The shocking attack at the San Francisco home of House Speaker Nancy Pelosi gave The New York Times all the excuse it needed to blame violent Republican rhetoric.
Reporter Catie Edmondson launched the blame game in Sunday’s edition with “Pelosi Attack Highlights Increasing Fears of Violence Incited by Politics,” blaming not the deluded home invader himself, but some mean things Republicans have said about Pelosi over the last two decades:
And it highlighted how Ms. Pelosi, the first female speaker of the House of Representatives and a longtime fixture of Democratic politics, has been increasingly demonized by Republicans….
The paper expanded on the idea with an 1,800-word story on the front of Monday’s edition.
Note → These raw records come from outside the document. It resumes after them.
/-- The entries of the stack beside the one pushed, the first and the last. -/
theorem witness_OnlyCallAndRetMoveStack : ∃ t, exec (.call 0x300) (stacked 11) = .next t ∧ 0 ≠ (stacked 11).sp.val ∧ 10 ≠ (stacked 11).sp.val :=
  ⟨_, rfl, by decide, by decide⟩

/-- The registers next to those written: V4 after FX65 with x = 3, VE after 8XY4. -/
theorem witness_GeneralRegisterWriters :
    (∃ t, exec (.load 3) State.reset = .next t ∧ ¬ mayWriteReg (.load 3) 4) ∧
    (∃ t, exec (.addReg 0 1) State.reset = .next t ∧ ¬ mayWriteReg (.addReg 0 1) 14) :=
  ⟨⟨_, rfl, by simp [mayWriteReg]⟩, ⟨_, rfl, by simp [mayWriteReg]⟩⟩

theorem witness_IndexRegisterWriters : (∃ t, exec (.ldI 0xFFF) State.reset = .next t) ∧ (∃ t, exec (.ldF 1) (regs [(1, 0xFF)]) = .next t) :=
  ⟨⟨_, rfl⟩, ⟨_, rfl⟩⟩

/-- One instruction that raises no fault, and one that does. -/
theorem witness_PcChangesOnlyAsListed :
    (∃ t, State.reset.fault = none ∧ exec (.jpV0 0xFFF) State.reset = .next t ∧ t.fault = none) ∧
    ∃ t, exec (.ret 0) State.reset = .next t ∧ t.fault ≠ none := ⟨⟨_, rfl, rfl, rfl⟩, ⟨_, rfl, by decide⟩⟩

/-- A low byte next to those of CLS and RET. -/
theorem witness_SysAndJumpLoadPc : (0xE1 : Byte) ≠ 0xE0 ∧ (0xE1 : Byte) ≠ 0xEE ∧ (Instr.sys 0xFFF = .sys 0xFFF ∨ Instr.sys 0xFFF = .jp 0xFFF) := by
  decide

/-- T-CF-7: 0xF00 + 0xFF = 0xFFF is the first pc that cannot be fetched from. -/
theorem witness_JumpWithOffset : ∃ t, exec (.jpV0 0xF00) (regs [(0, 0xFF)]) = .next t ∧ (regs [(0, 0xFF)]).fault = none ∧ 0xFFE < t.pc.toNat :=
  ⟨_, rfl, rfl, by decide⟩

/-- The last entry is free, and none is. -/
theorem witness_CallPushesAndJumps : (stacked 11).sp.val < 12 ∧ (stacked 12).fault = none ∧ (stacked 12).sp.val = 12 := by decide

/-- The first and the last entry, and an empty stack. -/
theorem witness_ReturnPops : (stacked 1).sp.val = 0 + 1 ∧ (stacked 12).sp.val = 11 + 1 ∧ (stacked 0).fault = none ∧ (stacked 0).sp.val = 0 := by
  decide

theorem witness_CallThenReturnBalances : (stacked 11).sp.val < 12 ∧ (∃ t, ∃ u : State, exec (.call 0x300) (stacked 11) = .next t ∧
    u.sp = t.sp ∧ u.stack = t.stack) ∧ (stacked 12).fault = none ∧ (stacked 12).sp.val = 12 :=
  ⟨by decide, ⟨_, _, rfl, rfl, rfl⟩, rfl, rfl⟩

/-- Key 0xF, and the first index out of range. -/
theorem witness_SkipsOnKey : ((regs [(5, 0x0F)]).reg 5).toNat = (15 : KeyIdx).val ∧ (regs [(5, 0x10)]).fault = none ∧
    0xF < ((regs [(5, 0x10)]).reg 5).toNat := by decide

theorem witness_RandomByteMasked : (0x0F : Byte).getLsbD 4 = false := by decide

/-- The last I that is in range, the byte below, and the first I that is not. -/
theorem witness_DecimalStore : (regsMem [] 0xFFD []).I.toNat + 2 ≤ 0xFFF ∧ 0xFFC < (regsMem [] 0xFFD []).I.toNat ∧
    (regsMem [] 0xFFE []).fault = none ∧ 0xFFF < (regsMem [] 0xFFE []).I.toNat + 2 := by decide

/-- For FX55 and FX65: x = 0xF at the last I that is in range, and at the first that is not. -/
theorem witness_RegisterBlocks : (regsMem [] 0xFF0 []).I.toNat + (15 : RegIdx).val ≤ 0xFFF ∧ (0 : RegIdx) ≤ 15 ∧ (3 : RegIdx) < 4 ∧
    0xFEF < (regsMem [] 0xFF0 []).I.toNat ∧ (regsMem [] 0xFF1 []).fault = none ∧ 0xFFF < (regsMem [] 0xFF1 []).I.toNat + (15 : RegIdx).val := by
  decide

theorem witness_StoredBytesAreFetched : (regsMem [] 0xFFE []).I.toNat + (1 : RegIdx).val ≤ 0xFFF ∧ (1 : RegIdx).val = (0 : RegIdx).val + 1 ∧
    (1 : RegIdx) ≤ 1 ∧ (0xFFE : Word).toNat = (regsMem [] 0xFFE []).I.toNat + (0 : RegIdx).val := by decide

/-- For the sprite statements: no row at the top I, two rows at the last I in range, and at the first that is not. -/
theorem witness_SpriteDrawCellByCell : ((0 : Nibble) = 0 ∨ (regsMem [] 0xFFFF []).I.toNat + ((0 : Nibble).toNat - 1) ≤ 0xFFF) ∧
    (regsMem [] 0xFFFF []).I = 0xFFFF ∧ (regsMem [] 0xFFE []).I.toNat + ((2 : Nibble).toNat - 1) ≤ 0xFFF ∧
    (regsMem [] 0xFFF []).fault = none ∧ (2 : Nibble) ≠ 0 ∧ 0xFFF < (regsMem [] 0xFFF []).I.toNat + ((2 : Nibble).toNat - 1) := by decide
Reporters Annie Karni, Catie Edmondson and Carl Hulse teamed up under a headline meant to confirm GOP guilt by association: “Nancy Pelosi, Vilified by G.O.P. for Years, Is a Top Target of Threats.”
The same paper that celebrates every time unfunny Saturday Night Live mocks a conservative...suddenly can’t take a joke, declaring the GOP's mere opposition to Pelosi was “demoniz[ing] and dehumaniz[ing]” (click “expand”):
In 2009, the Republican National Committee ran an advertisement featuring Ms. Pelosi’s face framed by the barrel of a gun -- complete with the sound of a bullet firing as red bled down the screen -- a takeoff on the James Bond film “Goldfinger” in which the woman second in line to the presidency was cast as Pussy Galore.
The attack on Ms. Pelosi’s husband, Paul Pelosi, on Friday, which left him with a fractured skull and appeared to be part of a planned attack on the speaker herself, came after a yearslong campaign by Republicans to demonize and dehumanize Ms. Pelosi in increasingly ugly ways.
For the better part of two decades, Republicans have targeted Ms. Pelosi, the most powerful woman in American politics, as the most sinister Democratic villain of all, making her the evil star of their advertisements and fund-raising appeals in hopes of animating their core supporters. The language and images have helped to fuel the flames of anger at Ms. Pelosi on the right, fanned increasingly in recent years by a toxic stew of conspiracy theories and misinformation that has thrived on the internet and social media, with little pushback from elected Republicans.
One does not see this intensity of Times outrage after Republican politicians are attacked by ideologically motivated (as opposed to just crazy, like Pelosi's attacker) men like James Hodgkinson, who shot at Republican congressmen on a baseball field in 2017, gravely wounding CongressmanSteve Scalise (R-LA).
Republican Senator Rand Paul of Kentucky has been physically attacked on at least two occasions, to the despicable mirth of leftist Twitterati and even Democratic U.S. Senate candidates. He certainly hasn’t received any Pelosi-style sympathy cards from The Times.
The paper unwittingly outed itself as left-wing, lamenting that “[t]he vilification of Ms. Pelosi increased in recent years, when she emerged as the Democrats’ most potent foil to Mr. Trump” with Trump having “branded her ‘crazy as a bedbug’” while, in contrast, “the left turned her into a sunglasses-wearing icon”.
But The Times itself twice turned Pelosi into a “sunglasses-wearing icon” in its news pages, both courtesy of reporter Sheryl Gay Stolberg, following a “triumphant” Pelosi confrontation with Trump in the Oval Office. Stolberg gushed the Speaker's “power stride out of the White House that day, in dark sunglasses and an orange coat, turned Ms. Pelosi into a fashion trendsetter.”